Farmer in the Sky by Robert A. Heinlein
I wasn’t so sure. I remembered those four hundred million miles of dirty dishes. I decided that, if the Captain said “Frog,” I’d hop.
If Captain Harkness was a monarch, he didn’t seem anxious to rule; the first thing he had us do was to hold an election and set up a ship’s council. After that we hardly laid eyes on him.
Everybody over eighteen could vote. The rest of us got to vote, too; we were told to set up a junior council—not that it was ever good for anything.
But the senior council, the real council, ran the ship from then on. It even acted as a court and the Captain never handed out punishments again. Dad told me that the Captain reviewed everything that the council did, that he had to, to make it legal—but I never heard of him overruling their decisions.
And you know what the first thing was that that council did—after setting up meal hours and simple things like that? They decided we had to go to school!

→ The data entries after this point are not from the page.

-- ==== Sys2Proof/Laws/Ops.lean ====
section
/-! SUPPORT. What each shared operation can do, said once: the two completions, a host access, the
register map, and the block commands' checks. -/

namespace Sys2Proof.Machine

/-! ### Completions -/

theorem succeed_eq (s : State) : succeed s = .next (complete s) := rfl
theorem fail_eq (e : EngineError) (s : State) : fail e s = .next (raise e s) := rfl

/-- Completing twice is completing once. -/
@[simp] theorem complete_complete (s : State) : complete (complete s) = complete s := rfl

/-! ### The register map -/

theorem regAt_offset (reg : WindowReg) : regAt reg.offset = some reg := by
  cases reg with
  | state c => revert c; decide
  | key k => revert k; decide
  | rkw i => revert i; decide
  | _ => rfl

@[simp] theorem legalTarget_offset (reg : WindowReg) : legalTarget .w32 reg.offset = some reg :=
  regAt_offset reg

/-- An access is legal exactly when it is 32 bits wide and its offset names a register (R53). -/
theorem legalTarget_eq_some_iff (width : AccessWidth) (off : Offset) (reg : WindowReg) :
    legalTarget width off = some reg ↔ width = .w32 ∧ regAt off = some reg := by
  cases width <;> simp [legalTarget]

/-! ### Host accesses -/

/-- A refused access only answers (R53). -/
theorem hostAccess_of_busError {a : HostAccess} {s : State}
    (h : ∀ width off, (a = .read width off ∨ ∃ d, a = .write width off d) →
      legalTarget width off = none) :
    hostAccess a s = respond (match a with | .read _ _ => .read true 0 | .write _ _ _ => .write true) s := by
  cases a with
  | read width off => simp [hostAccess, hostRead, h width off (.inl rfl)]
  | write width off d => simp [hostAccess, hostWrite, h width off (.inr ⟨d, rfl⟩)]

/-- Everything a read can do (R53, R56, R62): it answers, and at most draws a value. -/
theorem hostRead_cases (width : AccessWidth) (off : Offset) (s : State) :
    (legalTarget width off = none ∧ hostRead width off s = respond (.read true 0) s) ∨
    (∃ reg, legalTarget width off = some reg ∧ s.busy = true ∧ reg.unspecifiedWhileBusy = true ∧
      hostRead width off s = busyRead s) ∨
    (∃ reg, legalTarget width off = some reg ∧ (s.busy && reg.unspecifiedWhileBusy) = false ∧
      hostRead width off s = respond (.read false (readReg reg s)) s) := by
  rcases ht : legalTarget width off with _ | reg
  · exact .inl ⟨rfl, by simp [hostRead, ht]⟩
  · rcases hb : (s.busy && reg.unspecifiedWhileBusy) with _ | _
    · exact .inr (.inr ⟨reg, rfl, hb, by simp [hostRead, ht, hb]⟩)
    · rw [Bool.and_eq_true] at hb
      exact .inr (.inl ⟨reg, rfl, hb.1, hb.2, by simp [hostRead, ht, hb]⟩)

/-- Everything a write can do (R53, R61): it answers, and sets OVR while busy or writes the register
while idle. -/
theorem hostWrite_cases (width : AccessWidth) (off : Offset) (d : Word) (s : State) :
    (legalTarget width off = none ∧ hostWrite width off d s = respond (.write true) s) ∨
    (∃ reg, legalTarget width off = some reg ∧ s.busy = true ∧
      hostWrite width off d s = respond (.write false) { s with ovr := true }) ∨
    (∃ reg, legalTarget width off = some reg ∧ s.busy = false ∧
      hostWrite width off d s = respond (.write false) (writeReg reg d s)) := by
  rcases ht : legalTarget width off with _ | reg
  · exact .inl ⟨rfl, by simp [hostWrite, ht]⟩
  · rcases hb : s.busy with _ | _
    · exact .inr (.inr ⟨reg, rfl, rfl, by simp [hostWrite, ht, hb]⟩)
    · exact .inr (.inl ⟨reg, rfl, rfl, by simp [hostWrite, ht, hb]⟩)

/-- A host write never touches the results of a command, the schedule or the descriptor. -/
theorem writeReg_keeps (reg : WindowReg) (d : Word) (s : State) :
    (writeReg reg d s).resl = s.resl ∧ (writeReg reg d s).resh = s.resh ∧
    (writeReg reg d s).rk = s.rk ∧ (writeReg reg d s).ksched = s.ksched ∧
    (writeReg reg d s).lastErr = s.lastErr ∧ (writeReg reg d s).schedule = s.schedule ∧
    (writeReg reg d s).responses = s.responses ∧ (writeReg reg d s).draws = s.draws := by
  cases reg <;> simp [writeReg]

/-- A host access while BUSY = 1 changes OVR and what belongs to the host, and nothing else (R61,
R62). -/
theorem hostAccess_busy {s : State} (a : HostAccess) (hb : s.busy = true) :
    ∃ o rs n, hostAccess a s = { s with ovr := o, responses := rs, draws := n } := by
  cases a with
  | read width off =>
    rcases hostRead_cases width off s with ⟨_, h⟩ | ⟨_, _, _, _, h⟩ | ⟨_, _, _, h⟩ <;>
      exact ⟨_, _, _, by rw [hostAccess, h]; rfl⟩
  | write width off d =>
    rcases hostWrite_cases width off d s with ⟨_, h⟩ | ⟨_, _, _, h⟩ | ⟨_, _, hf, _⟩
    · exact ⟨_, _, _, by rw [hostAccess, h]; rfl⟩
    · exact ⟨_, _, _, by rw [hostAccess, h]; rfl⟩
    · rw [hb] at hf; cases hf

/-! ### The block commands -/

/-- Everything ENC and DEC can do (R217, R218). -/
theorem withBlock_cases (f : Vector Word 60 → Nat → Vector Word 4 → Vector Word 4) (s : State) :
    (s.blklen ≠ 16 ∧ withBlock f s = fail .invalidBlockLength s) ∨
    (s.blklen = 16 ∧ s.ksched = none ∧ withBlock f s = fail .noKeySchedule s) ∨
    (∃ k, s.blklen = 16 ∧ s.ksched = some k ∧
      withBlock f s = succeed (writeState (f s.rk k.nr s.state) s)) := by
  by_cases hb : s.blklen = 16
  · rcases hk : s.ksched with _ | k
    · exact .inr (.inl ⟨hb, rfl, by simp [withBlock, hb, hk]⟩)
    · exact .inr (.inr ⟨k, hb, rfl, by simp [withBlock, hb, hk]⟩)
  · exact .inl ⟨hb, by rw [withBlock, if_pos hb]⟩

end Sys2Proof.Machine
end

The junior council promptly held a meeting and passed a resolution against it, but it didn’t mean anything. We had school, just the same.
Peggy was on the junior council. I asked her why she didn’t resign if she wasn’t going to do anything. I was just teasing—as a matter of fact she put up quite a battle for us.
School wasn’t so bad, though. There is very little to do in space and when you’ve seen one star you’ve seen ’em all. And the first thing we had in school was a tour of the ship, which was all right.
We went in groups of twenty and it took all day—“day” by ship’s time, I mean. The Mayflower was shaped like a ball with a cone on one side—top shaped. The point of the cone was her jet—although Chief Engineer Ortega, who showed us around, called it her “torch.”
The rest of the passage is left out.